Stokols called Boost’s customer base “the urban demographic,” which he described as “hardworking Americans” who for the most part have annual household incomes below $60,000. He pointed out that most Boost Mobile stores are in urban communities — and many of the company’s important customer interactions take place in and around those stores.
“A lot of Boost stores are next to Western Unions, and we’d see them go into Western Union, cash a check, come into Boost, pay, then go back to wire money,” Stokols said. “Western Union taxes you when you cash your check, so we thought, why not let customers just cash checks on their phone?”
But for all of Stokols’s complaints about banks’ fees, Boost charges a slew of fees for such services. For example, OmniMoney’s remote check capture service costs $1 per transaction, and the service also charges for cash deposits, cash withdrawals, international remittances (including to Mexico) and ACH transfers. Not using the service will also cost customers; after 12 months of account inactivity, Boost will charge a $2 monthly fee.
Regulators have said the way to reach the underbanked is by limiting these kinds of fees. This summer, Zixta Martinez, the deputy director of the Consumer Financial Protection Bureau, included fee reductions as one of two ways banks could improve low-income households’ access to affordable banking products.
“Achieving this most basic access will require, first, offering low monthly fees and further reducing the cost of overdraft and insufficient-fund fees — while still providing lower-balance customers flexibility to help manage their expenses — and second, serving consumers in all areas of the country, including in banking deserts in rural areas and within communities of color,” Martinez said.
Boost does not require a minimum balance, which is the most often cited reason underbanked people say they do not have an account, according to the 2021 FDIC report. Still, many mobile banking options available to the underbanked exclude all or most of these fees and some banks throw in fee-free overdraft protection on top. Among the 20 largest US banks, Citibank, Capital One and USAA offer fee-free overdraft, according to the CFPB. So, why would a Boost customer choose OmniMoney?

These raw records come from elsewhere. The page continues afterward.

/-! ### Titles and streaming (R361, R470, R473, R475) -/

/-- Asks the card for the title key of a manifest entry, inside the session (R470). -/
def Dev.askTitleKey (d : Dev) (e : Nat) : Dev :=
  d.issue (exchange [.vendorDefined (leAt d.cart.manifest 0x0C 2) (leAt d.cart.manifest 0x0E 2) 1 e])

/-- CART_TITLE_IMPORT (R470): `status` and `key` are the card's answer inside the session. -/
def execCartTitleImport (channel : Nat) (status : BitVec 16) (key : BitVec 256) (s : State) :
    Host.Outcome State Fault Refusal :=
  runCmd channel 0x0805 s noEarly fun d q =>
    let e := q.f 1 0 8
    let t := q.f 1 8 5
    let b := d.window
    if d.cart.serves && decide (d.cart.entryCount ≤ e) then (d, badField 1 0)
    else if d.titleBusy t || d.cartBusy then (d, fail 1)
    else if d.fuses.lifecycle == .anise then (d, fail 0x0E)
    else if (d.title t).state != .empty then (d, fail 7)
    else if !d.cart.serves then (d, fail 7)
    else if !d.recordOk b then d.badRecord
    else
      let d := d.askTitleKey e
      if status != 0 then (d, fail 5)
      else
      let x : Title := { state := .installed, key := d.rewrapped key, id := d.cart.titleId e, ranges := recordRanges b }
      ((d.onTitle t fun _ => x).countPkg 16 1, done [])

/-- Writes a shadow region that maps a streamed entry (R475). -/
def Dev.mapStream (d : Dev) (n e t : Nat) : Dev :=
  let len := d.cart.contentLength e
  let size := d.fit (ceilDiv len (2 ^ 20)) 22
  let mib := size.1
  let d := size.2
  let m : StreamMap := ⟨n, d.cart.titleId e, len, d.cart.tableDigest e, d.cart.tableOf e⟩
  let d := d.onCart fun c => { c with streamShadow := m :: c.streamShadow.filter (·.region != n) }
  let attr (w : Word) : Word :=
    let w := withField (withField w 14 1 1) 4 1 1
    withField (withField w 11 2 1) 5 5 t
  d.onShadow fun g => { g with
    regionBase := upd g.regionBase n fun w => withField w 22 22 mib
    regionAttr := upd g.regionAttr n attr }

/-- CART_STREAM_MAP (R453, R473, R475): `hashTable` holds the bytes read from the card when the table is not loaded. -/
def execCartStreamMap (channel : Nat) (hashTable : List Byte) (s : State) : Host.Outcome State Fault Refusal :=
  runCmd channel 0x0806 s noEarly fun d q =>
    let e := q.f 1 0 8
    if d.cart.serves && decide (d.cart.entryCount ≤ e) then (d, badField 1 0)
    else if d.swapPending then (d, fail 0x0F)
    else if d.shadowHeld || d.cartBusy then (d, fail 1)
    else
      let slot := (List.range 32).find? fun t => (d.title t).state != .empty && (d.title t).id == d.cart.titleId e
      match slot with
      | none => (d, fail 7)
      | some t =>
        if !d.cart.serves || !d.cart.streamable e then (d, fail 7)
        else
          let (d, st) := d.loadTable e hashTable
          if st != 0 then (d, fail st) else (d.mapStream (q.f 1 8 6) e t, done [])

/-! ### Card requests (R466, R467) -/

/-- Whether a Read that the device issued has not completed: a streamed unit or an INSTALL. -/
def Dev.cardReading (d : Dev) : Bool :=
  !d.cart.streamWaits.isEmpty
    || d.rings.any fun e => e.2.descs.any fun x => x.started && x.status.isNone && x.field 0 2 == 2

/-- CARD_REQUEST (R467): requests outside the window are refused; a write into the hash table, install staging or stream
buffer areas is dropped unless it falls into the buffer of a Read in progress, which the device places; a read returns what the device's
queues and buffers hold there, which is open. -/
def execCardRequest (request : CardReq) (s : State) : Host.Outcome State Fault Refusal :=
  run s fun d =>
    let last := request.address + request.bytes
    let msix := request.write && request.address == 0x4000000 && request.bytes == 4
    if !d.cart.linkUp then d
    else if !(msix || decide (last ≤ 0x4000000)) then
      (d.emit .cardRefused).event 0x0603 0xFF 1 0xFF (leBytes 8 request.address)
    else if request.write && !msix && decide (0x100000 < last) then
      let (x, d) := if d.cardReading then d.draw 2 else (0, d)
      if x = 0 then d.event 0x0603 0xFF 2 0xFF (leBytes 8 request.address) else d
    else if request.write then d
    else
      { d with draws := d.draws + 1 }.emit (.cardData ((rangeFrom request.address request.bytes).map (Config.windowByte d.draws)))

end Sys2Proof.Machine
end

“We’re not trying to go out and compete with Chime for everybody,” Stokols said in response to a question about Boost’s fees. “We’re trying to add value to Boost customers and make Boost more unique.”
One way Stokols said Boost is adding value to the mobile service is by waiving OmniMoney fees for Boost customers. For example, OmniMoney will waive the $3.50 per transaction fee for remittances to Mexico if the sender has an active Boost Mobile account.
Stokols said on Oct. 28, the day after the OmniMoney announcement, that Boost would announce discounts and additional fee waivers “imminently,” as in within the coming days. So far, Boost has not made any new announcements about fee waivers. Its website does not have any information about fee waivers for customers.
Boost’s OmniMoney could help the company reduce churn, according to Stokols, which is currently a major focus. He said that, while Boost’s rates are the best on the prepaid market today, if a competitor like Metro decided to lower its rates, that would leave Boost unable to compete on price and scrambling for a different competitive edge.
OmniMoney is, so far, the most prominent example of how Boost is trying to differentiate with value-added services. Another it launched during the pandemic is a partnership with the telemedicine provider K Health.
The partnership gives customers with a higher-end Boost plan free access to messages with a doctor through the K Health app, allowing them to discuss health concerns, get prescriptions or order tests. Customers with lower-end monthly plans can pay $8 a month for access.
“We want to differentiate beyond just voice text and data and actually make the service stickier,” Stokols said.